Mine has been a life of much shame.
My eyes abruptly focused on that sentence.
I was in the middle of a lot of cleaning with the upcoming New Year. As I organized my book collection, I found myself reaching out to a book.
The reason why I ended up picking out this book amongst the many was because I felt some kind of link with the three worded title.
No Longer Human.
I think it was about the time I got into middle school that I read this book.
When I made it halfway through the second memorandum, I closed the book in a hurry and never managed to read much of it beyond that. Back then, the difficulty was a little out of my league and as a middle school student, it was fairly tedious as well. I had plenty of other fun things to read too, so it wasn’t like I was starving for entertainment that I needed to go through the trouble of reading a fastidious and offensive book like this.
That’s exactly why I closed the book.
In that book, it felt as if I was getting dragged to the surface, as if my true nature that I was still continuing to hide to this day was getting exposed.

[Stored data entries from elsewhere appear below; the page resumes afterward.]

/-- A hart runs the RV64 instruction at its pc: ADD, SUB, ADDI, JAL, BEQ, LD, SD and an illegal word (R256, R261, R264,
R268). Rests on log entry 30, the model's reading or choice. -/
def Obligations.ScalarInstructionsRun : Prop :=
  ∀ (c : CoreId) (x : Ctx) (rd rs1 rs2 : XReg) (imm : Int) (s : State),
    s.takes c x → (s.cc c x).stepping = false → s.unarmed →
    let pc := (s.cc c x).pc.toNat
    let a := s.xreg c x rs1
    let b := s.xreg c x rs2
    let at_ (w : Nat) : Prop := inIm s c x pc 4 = true ∧ scalarBytes s c x pc 4 = leBytes 4 w
    let ea := (a + BitVec.ofInt 64 imm).toNat
    let run := exec (.hartInstruction c x) s
    (at_ (encR 0x33 0 0 rd rs1 rs2) → ∃ t, run = .next t ∧ s.results t c x rd (a + b)) ∧
    (at_ (encR 0x33 0 0x20 rd rs1 rs2) → ∃ t, run = .next t ∧ s.results t c x rd (a - b)) ∧
    (-2048 ≤ imm → imm < 2048 → at_ (encI 0x13 0 rd rs1 imm) → ∃ t, run = .next t ∧
      s.results t c x rd (a + BitVec.ofInt 64 imm)) ∧
    (-1048576 ≤ imm → imm < 1048576 → imm % 2 = 0 → at_ (encJ rd imm) → ∃ t, run = .next t ∧
      (∀ n, t.xreg c x n = if n = 0 then 0 else if n = rd.val then (s.cc c x).pc + 4 else s.xreg c x n) ∧
      (t.cc c x).pc = (s.cc c x).pc + BitVec.ofInt 64 imm) ∧
    (-4096 ≤ imm → imm < 4096 → imm % 2 = 0 → at_ (encB 0 rs1 rs2 imm) → ∃ t, run = .next t ∧
      (∀ n, t.xreg c x n = s.xreg c x n) ∧
      (t.cc c x).pc = if a = b then (s.cc c x).pc + BitVec.ofInt 64 imm else (s.cc c x).pc + 4) ∧
    (-2048 ≤ imm → imm < 2048 → at_ (encI 0x03 3 rd rs1 imm) → ea % 8 = 0 → inDm s c x ea 8 = true →
      ∃ t, run = .next t ∧ s.results t c x rd (BitVec.ofNat 64 (ofLe (cellsGet (s.cc c x).dmem (ea - dmBase) 8)))) ∧
    (0 ≤ imm → imm < 2048 → at_ (encS 0x23 3 rs1 rs2 imm.toNat) → ea % 8 = 0 → inDm s c x ea 8 = true →
      ∃ t, run = .next t ∧ (∀ n, t.xreg c x n = s.xreg c x n) ∧ (t.cc c x).pc = (s.cc c x).pc + 4 ∧
      cellsGet (t.cc c x).dmem (ea - dmBase) 8 = leBytes 8 b.toNat ∧ t.mem = s.mem ∧
      (∀ o, o < ea - dmBase ∨ ea - dmBase + 8 ≤ o → tget 0 (t.cc c x).dmem o = tget 0 (s.cc c x).dmem o)) ∧
    (at_ 0x30200073 → run = .next ((haltState s c x 0x01 0 0 0).report .contained 0x08 c 0x01 (ctxParty x) 3 0))

/-- An add to a counter: exact sum, error outside 32 bits in plain and flow mode, clamp in saturating mode (R437, R438,
R695). Rests on log entry 41, the model's reading or choice. -/
def Obligations.CounterAdds : Prop :=
  ∀ (n : CtrId) (a : W32) (own : Ctx) (s : State), s.unarmed → (s.ctr n).owner = some own → (s.ctr n).bad = false →
    let k := s.ctr n
    let r := (k.val.toNat : Int) + a.toInt
    let d := n.val / 4096
    (bar4Up s = true →
      (k.mode ≠ 3 → 0 ≤ r → r < 2 ^ 32 → exec (.counterDoorbell n a) s = .next (s.setCtr n { k with val := BitVec.ofInt 32 r })) ∧
      (k.mode ≠ 3 → k.mode ≠ 1 → r < 0 → exec (.counterDoorbell n a) s =
        .next ((s.bump (R.SNUNDER d)).reportFrom .contained 0x28 d 1 (ctxParty own) 6 (n.val % 4096) (s.endpoint 0) false)) ∧
      (k.mode ≠ 3 → k.mode ≠ 1 → 2 ^ 32 ≤ r → exec (.counterDoorbell n a) s =
        .next ((s.bump (R.SNOVER d)).reportFrom .contained 0x28 d 2 (ctxParty own) 6 (n.val % 4096) (s.endpoint 0) false)) ∧
      (k.mode = 1 → r < 0 ∨ 2 ^ 32 ≤ r → exec (.counterDoorbell n a) s =
        .next (((s.setCtr n { k with val := if r < 0 then 0 else 0xFFFFFFFF, satf := true }).bump (R.SNSAT d)).reportFrom
          .notice 0x28 d 3 (ctxParty own) 6 (n.val % 4096) (s.endpoint 0) false))) ∧
    (∀ (c : CoreId) (rs1 rs2 : XReg), s.takes c own → (s.cc c own).stepping = false →
      low14 (s.xreg c own rs1) = n.val → (s.xreg c own rs2).setWidth 32 = a →
      k.mode ≠ 3 → 0 ≤ r → r < 2 ^ 32 → ∃ t, exec (.scadd c own rs1 rs2) s = .next t ∧
        (s.setCtr n { k with val := BitVec.ofInt 32 r }).results t c own 0 0)
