@[simp] theorem setChan_pending : (s.setChan c ch).pending = s.pending := by unfold setChan; rfl
@[simp] theorem setChan_regs : (s.setChan c ch).regs = s.regs := by unfold setChan; rfl
@[simp] theorem setChan_shadow : (s.setChan c ch).shadow = s.shadow := by unfold setChan; rfl
@[simp] theorem setChan_mem : (s.setChan c ch).mem = s.mem := by unfold setChan; rfl
@[simp] theorem setChan_poison : (s.setChan c ch).poison = s.poison := by unfold setChan; rfl
@[simp] theorem setChan_cache : (s.setChan c ch).cache = s.cache := by unfold setChan; rfl
@[simp] theorem setChan_fills : (s.setChan c ch).fills = s.fills := by unfold setChan; rfl
@[simp] theorem setChan_rewrites : (s.setChan c ch).rewrites = s.rewrites := by unfold setChan; rfl
@[simp] theorem setChan_wide : (s.setChan c ch).wide = s.wide := by unfold setChan; rfl
@[simp] theorem setChan_mboxes : (s.setChan c ch).mboxes = s.mboxes := by unfold setChan; rfl
@[simp] theorem setChan_epSet : (s.setChan c ch).epSet = s.epSet := by unfold setChan; rfl
@[simp] theorem setChan_perst : (s.setChan c ch).perst = s.perst := by unfold setChan; rfl
@[simp] theorem setChan_withy : (s.setChan c ch).withy = s.withy := by unfold setChan; rfl
@[simp] theorem setChan_withyErrs : (s.setChan c ch).withyErrs = s.withyErrs := by unfold setChan; rfl
@[simp] theorem setChan_stopTurn : (s.setChan c ch).stopTurn = s.stopTurn := by unfold setChan; rfl
@[simp] theorem setChan_msixTab : (s.setChan c ch).msixTab = s.msixTab := by unfold setChan; rfl
@[simp] theorem setChan_msixPend : (s.setChan c ch).msixPend = s.msixPend := by unfold setChan; rfl
@[simp] theorem setChan_msixOn : (s.setChan c ch).msixOn = s.msixOn := by unfold setChan; rfl
@[simp] theorem setChan_msixMask : (s.setChan c ch).msixMask = s.msixMask := by unfold setChan; rfl
@[simp] theorem setChan_cfgRegs : (s.setChan c ch).cfgRegs = s.cfgRegs := by unfold setChan; rfl
@[simp] theorem setChan_arbs : (s.setChan c ch).arbs = s.arbs := by unfold setChan; rfl
@[simp] theorem setChan_loader : (s.setChan c ch).loader = s.loader := by unfold setChan; rfl
@[simp] theorem setChan_unloads : (s.setChan c ch).unloads = s.unloads := by unfold setChan; rfl
@[simp] theorem setChan_routes : (s.setChan c ch).routes = s.routes := by unfold setChan; rfl
@[simp] theorem setChan_mcast : (s.setChan c ch).mcast = s.mcast := by unfold setChan; rfl
@[simp] theorem setChan_groups : (s.setChan c ch).groups = s.groups := by unfold setChan; rfl
@[simp] theorem setChan_ports : (s.setChan c ch).ports = s.ports := by unfold setChan; rfl
@[simp] theorem setChan_remotes : (s.setChan c ch).remotes = s.remotes := by unfold setChan; rfl
@[simp] theorem setChan_nextReq : (s.setChan c ch).nextReq = s.nextReq := by unfold setChan; rfl
@[simp] theorem setChan_epochHold : (s.setChan c ch).epochHold = s.epochHold := by unfold setChan; rfl
@[simp] theorem setChan_held : (s.setChan c ch).held = s.held := by unfold setChan; rfl
@[simp] theorem setChan_msgParts : (s.setChan c ch).msgParts = s.msgParts := by unfold setChan; rfl
@[simp] theorem setChan_advancedAt : (s.setChan c ch).advancedAt = s.advancedAt := by unfold setChan; rfl
@[simp] theorem setChan_adders : (s.setChan c ch).adders = s.adders := by unfold setChan; rfl
@[simp] theorem setChan_redWait : (s.setChan c ch).redWait = s.redWait := by unfold setChan; rfl
@[simp] theorem setChan_insts : (s.setChan c ch).insts = s.insts := by unfold setChan; rfl
@[simp] theorem setChan_returns : (s.setChan c ch).returns = s.returns := by unfold setChan; rfl
@[simp] theorem setChan_returned : (s.setChan c ch).returned = s.returned := by unfold setChan; rfl
@[simp] theorem setChan_sends : (s.setChan c ch).sends = s.sends := by unfold setChan; rfl
@[simp] theorem setChan_sendPend : (s.setChan c ch).sendPend = s.sendPend := by unfold setChan; rfl
@[simp] theorem setChan_rets : (s.setChan c ch).rets = s.rets := by unfold setChan; rfl
@[simp] theorem setChan_bindings : (s.setChan c ch).bindings = s.bindings := by unfold setChan; rfl
@[simp] theorem setChan_retEnts : (s.setChan c ch).retEnts = s.retEnts := by unfold setChan; rfl
@[simp] theorem setChan_step : (s.setChan c ch).step = s.step := by unfold setChan; rfl
@[simp] theorem setChan_lsLatch : (s.setChan c ch).lsLatch = s.lsLatch := by unfold setChan; rfl
@[simp] theorem setChan_led : (s.setChan c ch).led = s.led := by unfold setChan; rfl
@[simp] theorem setChan_pw : (s.setChan c ch).pw = s.pw := by unfold setChan; rfl
@[simp] theorem setChan_sec : (s.setChan c ch).sec = s.sec := by unfold setChan; rfl
@[simp] theorem setChan_clk : (s.setChan c ch).clk = s.clk := by unfold setChan; rfl
@[simp] theorem setChan_round : (s.setChan c ch).round = s.round := by unfold setChan; rfl
@[simp] theorem setChan_jobD : (s.setChan c ch).jobD = s.jobD := by unfold setChan; rfl
@[simp] theorem setChan_jobT : (s.setChan c ch).jobT = s.jobT := by unfold setChan; rfl
@[simp] theorem setChan_ctrs : (s.setChan c ch).ctrs = s.ctrs := by unfold setChan; rfl
@[simp] theorem setChan_cores : (s.setChan c ch).cores = s.cores := by unfold setChan; rfl
@[simp] theorem setChan_fb : (s.setChan c ch).fb = s.fb := by unfold setChan; rfl
@[simp] theorem setChan_cycles : (s.setChan c ch).cycles = s.cycles := by unfold setChan; rfl
@[simp] theorem setChan_reports : (s.setChan c ch).reports = s.reports := by unfold setChan; rfl
@[simp] theorem setChan_captures : (s.setChan c ch).captures = s.captures := by unfold setChan; rfl
@[simp] theorem setChan_fenceCores : (s.setChan c ch).fenceCores = s.fenceCores := by unfold setChan; rfl
@[simp] theorem setChan_fenceChans : (s.setChan c ch).fenceChans = s.fenceChans := by unfold setChan; rfl
@[simp] theorem setChan_fencePorts : (s.setChan c ch).fencePorts = s.fencePorts := by unfold setChan; rfl
@[simp] theorem setChan_injAddr : (s.setChan c ch).injAddr = s.injAddr := by unfold setChan; rfl
@[simp] theorem setChan_injPoint : (s.setChan c ch).injPoint = s.injPoint := by unfold setChan; rfl
@[simp] theorem setChan_out : (s.setChan c ch).out = s.out := by unfold setChan; rfl
@[simp] theorem setChan_reply : (s.setChan c ch).reply = s.reply := by unfold setChan; rfl
@[simp] theorem setChan_freeIdx : (s.setChan c ch).freeIdx = s.freeIdx := by unfold setChan; rfl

I felt it was possible that even the reason why I attempted to read this book when I was in middle school was written in that book as well.
Despite that, the reason I was reading this book this late now was because I thought it was just something to be thrown out. I took it with my hands in astonishment.
But thinking about it even more, there was no way I could throw out this book.
They say that bookshelves are a reflection of a person’s personality.
In that case, I’m sure this book was a reflection of my true nature. That’s why, the only thing I could do in the end was just put it away without tossing it and pretend as if I had never seen it.
Yet here I am, reaching out to it again.
Could it have been a divine oracle, or possibly fate?
I wasn’t one to take those words seriously, but it wasn’t very pleasant knowing how it seemed like I was reinforcing the notion instead by being up in arms and denying it.
I wiped off the collected dust on the book and dropped onto the couch.
Let’s continue the book; continue on from where I couldn’t back then.
Because it’s likely that I needed to see what will happen from there on.